Personal information
- Full name: Alexander Antony Pattison
- Date of birth: 6 September 1997 (age 28)
- Place of birth: Darlington, England
- Height: 5 ft 8 in (1.73 m)
- Position: Defensive midfielder

Team information
- Current team: Walsall
- Number: 23

Youth career
- 2006–2017: Middlesbrough

Senior career*
- Years: Team / Apps / (Gls)
- 2017–2019: Middlesbrough / 0 / (0)
- 2017–2018: → York City (loan) / 4 / (0)
- 2018: → York City (loan) / 8 / (0)
- 2018–2019: → Yeovil Town (loan) / 29 / (0)
- 2019–2021: Wycombe Wanderers / 23 / (0)
- 2021–2023: Harrogate Town / 77 / (18)
- 2023–2026: Bradford City / 50 / (10)
- 2026–: Walsall / 17 / (1)

= Alex Pattison =

English footballer (born 1997)

Alexander Antony Pattison (born 6 September 1997) is an English professional footballer who plays as defensive midfielder for club Walsall. He has previously played in the English Football League for Yeovil Town, Wycombe Wanderers, Harrogate Town and Bradford City.

==Career==
===Early life and career===
Alexander Antony Pattison was born on 6 September 1997 in Darlington, County Durham. He joined Middlesbrough's academy at the age of nine. He established himself as a regular in the under-18 and under-23 teams before training with the first team and taking part in their pre-season preparations in 2016. He played in two of the under-23s' three matches in the 2016–17 EFL Trophy as they were eliminated in the group stage.

Pattison joined National League North club York City on 12 December 2017 on a one-month youth loan. After joining, he stated that he hoped his performances at York would help him secure a transfer to an English Football League (EFL) club in the January transfer window. Pattison made his debut on 16 December when starting in a 2–1 defeat away to Kidderminster Harriers in the FA Trophy. He was named as The Press Player of the Month for December, despite having made only two league appearances for York by that time. Pattison returned to Middlesbrough upon the expiration of the loan, having made five appearances for York in all competitions.

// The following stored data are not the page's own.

-- ==== Sys2Proof/Machine/CxlOps.lean ====
section
/-!
DEFINITION. Hosts, pools and the fabric manager (chapter CXL Attachment, Partners and Pools): host windows (R385 to
R387), the pool client (R399 to R402), partners (R393, R394), links (R382, R390, R391, R398), and the fabric-manager
commands (R395, R396).
-/

namespace Sys2Proof.Machine

/-! ### Links and partners -/

/-- Number of a link: port × 2 + half. -/
def linkNo (port : Nat) (half : Bool) : Nat := port * 2 + half.toNat
/-- An error of a port: unit KIND 5, the link as sub-unit (R405). -/
def Dev.raiseLink (d : Dev) (k code : Nat) (sev : Sev) (detail : List Nat) : Dev :=
  d.raise code (unitId 5 (k / 2)) (k % 2) sev detail
/-- Link of a partner. -/
def Partner.link (p : Partner) : Nat := linkNo p.port p.half
/-- Is an entry in use and not LOST? -/
def Partner.live (p : Partner) : Bool := p.state == .live || p.state == .suspect
/-- Host entries reached through a link. -/
def Dev.hostsOn (d : Dev) (k : Nat) : List Nat :=
  (d.cxl.partners.filter fun e => decide (e.1 < 32) && e.2.link == k && e.2.live).map (·.1)
/-- The host behind a function: the first of its link. -/
def Dev.hostOf (d : Dev) (fn : Nat) : Option Nat := (d.hostsOn (linkNo (fnPort fn) (fnHalf fn))).head?
/-- Functions attached through a link. -/
def Dev.fnsOn (d : Dev) (k : Nat) : List Nat :=
  (d.hif.fns.filter fun e => e.2.ast.isSome && linkNo (fnPort e.1) (fnHalf e.1) == k).map (·.1)

/-- Is a request on its way through a link, or waiting there for a page response? -/
def Dev.onLinkReq (d : Dev) (k c : Nat) : Bool :=
  (d.net.reqs.any fun r => r.ofCore c && (match r.dest with | .host l _ => l == k | _ => false)) ||
    (d.net.resps.any fun r => r.req.ofCore c && (match r.status with | .redirect l _ => l == k | _ => false)) ||
    (d.link k).pri.any fun p => p.2.ofCore c

/-- Commands with requests in flight on a link complete PEER_LOST (R398; If a host behind a switch disappears). -/
def Dev.peerLost (d : Dev) (now k err : Nat) : Dev :=
  (d.core.map (·.1)).foldl (fun d c => if d.onLinkReq k c then d.abortTile now c .peer err else d) d

/-! ### Pulls, streams and write-backs that end (R400, R401) -/

/-- A pull ends: its page is pending no longer, and every request that waits for it faults hard. -/
def Dev.endPull (d : Dev) (s tok code : Nat) : Dev :=
  match Tbl.find (d.stack s).pend tok with
  | none => d
  | some p =>
    let d := (d.dropPull s tok).onStack s fun t => { t with pend := Tbl.del t.pend tok }
    p.waiting.foldl (fun d r => d.stackHard s r code) d

/-- A stream ends: its block leaves the stack, and the sweep faults hard. -/
def Dev.endStream (d : Dev) (now job s head blk code : Nat) : Dev :=
  match Tbl.find d.sweeps job with
  | none => d
  | some j =>
    let mine := fun (g : Grant) => g.head == head && g.blk == blk
    match (j.part s).bind fun p => p.stream.find? mine with
    | none => d
    | some g =>
      let d := d.onPart job s fun p => { p with stream := p.stream.filter fun g => !mine g }
      let d := { d with cxl := { d.cxl with pool := d.cxl.pool.filter fun r => match r.why with
        | .stream j h b _ => !(j == job && r.stack == s && h == head && b == blk)
        | _ => true } }
      d.stackHard s (d.sweepReq now job j (.sweep job s) .sweepRead g.epoch g.va) code

/-- An UNMAP none of whose write-backs is left goes on. -/
def Dev.writtenBack (d : Dev) (now cmd : Nat) : Dev :=
  let left := d.cxl.pool.any fun r => match r.why with | .writeBack c _ _ => c == cmd | _ => false
  if left then d else (d.unmapGo now cmd).settleInval now cmd

/-- The write-back of a page ends: its entry stays, and the UNMAP ends with an outcome of failure. -/
def Dev.endWriteBack (d : Dev) (now s cmd page : Nat) (st : CStatus) (code : Nat) : Dev :=
  let d := { d with cxl := { d.cxl with pool := d.cxl.pool.filter fun r => match r.why with
    | .writeBack c p _ => !(c == cmd && p == page && r.stack == s)
    | _ => true } }
  (d.onCmd cmd fun m => { m.force st code with keepPages := (s, page) :: m.keepPages }).writtenBack now cmd

/-- What a pool request serves ends with a code. -/
def Dev.endPool (d : Dev) (now : Nat) (r : PoolReq) (st : CStatus) (code : Nat) : Dev :=
  match r.why with
  | .pull tok _ => d.endPull r.stack tok code
  | .stream job h b _ => d.endStream now job r.stack h b code
  | .writeBack cmd page _ => d.endWriteBack now r.stack cmd page st code

/-- Does a command wait for what a pool request serves? -/
def Dev.poolWaits (d : Dev) (r : PoolReq) : Bool :=
  match r.why with
  | .pull tok _ => match Tbl.find (d.stack r.stack).pend tok with | some p => !p.waiting.isEmpty | none => false
  | _ => true

/-! ### A pool lost -/

/-- Pending pages of a stack that a pool backs. -/
def Dev.poolPends (d : Dev) (s pidx : Nat) : List Nat :=
  ((d.stack s).pend.filter fun p => match Tbl.find (d.stack s).table p.2.page with
    | some e => e.pool && e.pidx == pidx
    | none => false).map (·.1)

/-- Blocks that a stack streams from a pool: job, head and block. -/
def Dev.poolStreams (d : Dev) (s pidx : Nat) : List (Nat × Nat × Nat) :=
  d.sweeps.flatMap fun j => match j.2.part s with
    | some p => (p.stream.filter fun g => match entryAt (d.stack s).table j.2.tags.ast g.va with
        | some (_, e) => e.pool && e.pidx == pidx
        | none => false).map fun g => (j.1, g.head, g.blk)
    | none => []

/-- A pool slot is LOST: its objects are LOST, what waits for it ends with 0x0307, and pages not written back keep
their entries (R339, R394, R401). -/
def Dev.poolLost (d : Dev) (now e cause : Nat) : Dev :=
  let p := d.partner e
  if !p.live then d
  else
    let pidx := e - 32
    let d := (d.onPartner e fun p => { p with state := .lost }).raiseLink p.link 0x0706 .contained
      [e, Config.code 0x0706 cause]
    let d := d.onHif fun h => { h with objs := Tbl.mapV (fun _ b =>
      if b.poolb && b.pidx == pidx && b.state == .live then { b with state := .lost } else b) h.objs }
    let d := allStacks.foldl (fun d s => (d.poolPends s pidx).foldl (fun d t => d.endPull s t 0x0307) d) d
    let d := allStacks.foldl (fun d s =>
      (d.poolStreams s pidx).foldl (fun d x => d.endStream now x.1 s x.2.1 x.2.2 0x0307) d) d
    (d.cxl.pool.filter fun r => r.pidx == pidx).foldl (fun d r => d.endPool now r .poolLost 0x0307) d

/-- A host entry is LOST (R394): its HOSTMEM slots are LOST, its functions fetch no more, 0x0708 is recorded, commands
with requests in flight to it complete PEER_LOST. -/
def Dev.hostLost (d : Dev) (now e : Nat) : Dev :=
  let p := d.partner e
  if !p.live then d
  else
    let k := p.link
    let d := d.onPartner e fun p => { p with state := .lost }
    let sole := (d.hostsOn k).isEmpty
    let d := d.raiseLink k 0x0708 .contained [e, if sole then (d.fnsOn k).length else 0]
    let d := ((d.cxl.partners.filter fun x => decide (32 ≤ x.1) && x.2.kind == 2 && x.2.host == e && x.2.live).map (·.1)).foldl
      (fun d x => d.poolLost now x 0) d
    if sole then (d.peerLost now k 0x0708).mgtOwnerLost p.port else d

/-- An entry is LOST: a host, or a pool slot. -/
def Dev.partnerLost (d : Dev) (now e cause : Nat) : Dev :=
  if e < 32 then d.hostLost now e else d.poolLost now e cause

/-- A LIVE entry becomes SUSPECT, or has failed once more. -/
def Dev.suspect (d : Dev) (now e : Nat) : Dev :=
  d.onPartner e fun p => if p.live then { p with state := .suspect, failAt := now } else p

/-- Entries that are LOST and that nothing names any more are FREE (Table 12-6). -/
def Dev.freePartners (d : Dev) : Dev :=
  let named := fun (e : Nat) => d.stk.any fun s => s.2.table.any fun x => x.2.pool && poolEntry x.2.pidx == e
  let held := fun (e : Nat) (p : Partner) =>
    if e < 32 then (d.hostsOn p.link).isEmpty && !(d.fnsOn p.link).isEmpty else named e
  { d with cxl := { d.cxl with partners := Tbl.mapV (fun e p =>
      if p.state == .lost && !held e p then { p with state := .free } else p) d.cxl.partners } }

/-! ### Pool requests (R399, R400) -/

/-- A pool request has failed: 0x0705, FAILS, and the partner SUSPECT, or LOST with its fourth timeout in a row. -/
def Dev.poolFail (d : Dev) (now i : Nat) (r : PoolReq) (timeout : Bool) : Dev :=
  let e := poolEntry r.pidx
  let p := d.partner e
  let d := d.raise 0x0705 (stackUnit r.stack) 0x00 (if d.poolWaits r then .contained else .info) [e, r.addr]
  let d := { d with cxl := { d.cxl with pool := dropAt d.cxl.pool i } }
  let d := (d.sat (CXP_COUNTS.POOL_FAIL p.port) 1).onPartner e fun p => { p with
    fails := satAdd 16 p.fails 1, timeouts := if timeout then p.timeouts + 1 else 0 }
  let d := (d.suspect now e).endPool now r .faulted 0x030F
  if timeout ∧ 3 ≤ p.timeouts then d.poolLost now e 1 else d

/-- Free room on the links is used for the requests that wait. -/
def Dev.poolNextAll (d : Dev) (now : Nat) : Dev := d.askPool now []

/-- The pool request `i`, issued and not completed. -/
def Dev.poolAt (d : Dev) (i : Nat) : Option PoolReq :=
  (d.cxl.pool[i]?).bind fun r => if r.at_.isSome && !r.arrived then some r else none

/-- POOL_TIMEOUT. -/
def execPoolTimeout (i : Nat) (s : State) := s.run fun now d =>
  match d.poolAt i with
  | some r => if now < r.at_.getD 0 + 50000000 then d else (d.poolFail now i r true).poolNextAll now
  | none => d

/-- Granules of a unit of a page in a stack: channel, offset. -/
def Dev.unitGrans (d : Dev) (s tok u : Nat) : Option (TEntry × Nat × Nat) :=
  match Tbl.find (d.stack s).pend tok with
  | none => none
  | some p =>
    match Tbl.find (d.stack s).table p.page with
    | none => none
    | some e => (d.unitPlace p.page e u).map fun (l, off) => (e, l, off)

/-- A pulled unit is written under the entry's domain key (R182); granules that hosts hold are snooped first (R387). -/
def Dev.landPull (d : Dev) (now i : Nat) (r : PoolReq) (tok u : Nat) : Dev :=
  match d.unitGrans r.stack tok u with
  | none => { d with cxl := { d.cxl with pool := dropAt d.cxl.pool i } }
  | some (e, l, off) =>
    let lo := granKey (d.physChan l) (granOf off)
    if d.trackedIn r.stack lo (lo + 4) then
      { d.snoopIn now r.stack lo (lo + 4) with cxl := { (d.snoopIn now r.stack lo (lo + 4)).cxl with
          pool := modifyAt d.cxl.pool i fun _ => r } }
    else
      let d := (r.data.zipIdx).foldl (fun d x => (d.writeGran now l (off + 64 * x.2) (.tagged e.ast e.dom e.ctx) x.1).1) d
      let d := { d with cxl := { d.cxl with pool := dropAt d.cxl.pool i } }
      d.onStack r.stack fun t => { t with pend := Tbl.adj t.pend tok fun p => { p with
        pull := p.pull.map fun l => l.filter (· != u) } }

/-- Data or an acknowledgement comes from a pool. -/
def Dev.poolDone (d : Dev) (now i : Nat) (r : PoolReq) (data : List Line) : Dev :=
  let d := d.onPartner (poolEntry r.pidx) fun p => { p with timeouts := 0 }
  let lines := (List.range 4).map fun k => data.getD k 0
  match r.why with
  | .pull tok u => d.landPull now i { r with data := lines } tok u
  | .stream job h b u =>
    let d := { d with cxl := { d.cxl with pool := dropAt d.cxl.pool i } }
    d.onPart job r.stack fun p => { p with
      staging := (lines.zipIdx).foldl (fun t x => Tbl.put t (h * 2 ^ 46 + b * 64 + 4 * u + x.2) x.1) p.staging }
  | .writeBack cmd _ _ => ({ d with cxl := { d.cxl with pool := dropAt d.cxl.pool i } }).writtenBack now cmd

/-- POOL_COMPLETION: with its data, or with an error status or poison. -/
def execPoolCompletion (i : Nat) (ok : Bool) (data : List Line) (s : State) := s.run fun now d =>
  match d.poolAt i with
  | some r => (if ok then d.poolDone now i r data else d.poolFail now i r false).poolNextAll now
  | none => d

/-! ### Back-invalidation (R387) -/

/-- Device accesses and pulled data that waited for a granule go on. -/
def Dev.serveWaiting (d : Dev) (now s : Nat) : Dev :=
  let rs := (d.stack s).biWait
  let d := d.onStack s fun t => { t with biWait := [] }
  let d := rs.foldl (fun d r => match r.dest with
    | .chan l _ _ =>
      (match d.atSlot l r with
       | .inr (code, unit) => d.stackHard s r code unit
       | .inl w => d.resolve now l r w (entryAt (d.stack s).table r.tags.ast r.va) .clean)
    | _ => d) d
  (d.cxl.pool.filter fun r => r.arrived && r.stack == s).foldl (fun d r =>
    match r.why, indexWhere (fun x => x == r) d.cxl.pool with
    | .pull tok u, some i => d.landPull now i r tok u
    | _, _ => d) d

/-- A back-invalidation is over: its granule is the host's no longer. -/
def Dev.biOver (d : Dev) (now i : Nat) (b : BiReq) : Dev :=
  let d := { d with cxl := { d.cxl with bi := dropAt d.cxl.bi i } }
  let d := d.onStack b.stack fun t => { t with biFilter := t.biFilter.filter fun e => !(e.1 == b.gran && e.2 == b.fn) }
  (d.serveWaiting now b.stack).detachGoOn now

/-- BI_RESPONSE. -/
def execBiResponse (i : Nat) (s : State) := s.run fun now d =>
  match d.cxl.bi[i]? with
  | some b => d.biOver now i b
  | none => d

/-- BI_TIMEOUT: 0x0707, and the host LOST. -/
def Dev.biLate (d : Dev) (now i : Nat) (b : BiReq) : Dev :=
  let h := d.hostOf b.fn
  let d := d.raise 0x0707 (stackUnit b.stack) 0x00 .contained [h.getD (Config.code 0x0707 0), b.gran % 2 ^ 25]
  let d := d.sat (CXP_COUNTS.BI_TIMEOUT (fnPort b.fn)) 1
  let d := d.biOver now i b
  match h with
  | some e => d.hostLost now e
  | none => d

/-- BI_TIMEOUT. -/
def execBiTimeout (i : Nat) (s : State) := s.run fun now d =>
  match d.cxl.bi[i]? with
  | some b => if now < b.at_ + 10000000 then d else d.biLate now i b
  | none => d

/-! ### Host windows (R385, R386) -/

/-- A host-window request of a function as its port sends it. -/
def Dev.windowReq (d : Dev) (now fn a va : Nat) (acc : Acc) (data : Line) (mask : Nat) : Req where
  who := .window fn
  acc := acc
  va := va
  tags := { ast := a, dom := d.domOf a, ctx := 0, cls := d.classOf (d.get (ADM_CLASS_PORT_ACT.HOST (fnPort fn)))
            epoch := d.epochAt (portDp (fnPort fn)), host := true }
  dest := .chan 0 0 0
  data := data
  mask := mask
  hop := none
  guar := false
  born := now
  esc := 0
  queue := 0
  slot := 0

He returned to York on 8 February 2018 on loan for the rest of the 2017–18 season, having been unable to find a move to a club in the EFL. He made his second debut two days later when starting York's 1–0 home win over Salford City, with manager Martin Gray complimenting his performance and stating that "he's come back at the right time to strengthen us". He started regularly for York before a hamstring injury sustained on 14 April during a 1–0 defeat away to Gainsborough Trinity saw him miss the rest of the season. He finished his second loan at York with eight appearances, with the team finishing in 11th place in the National League North.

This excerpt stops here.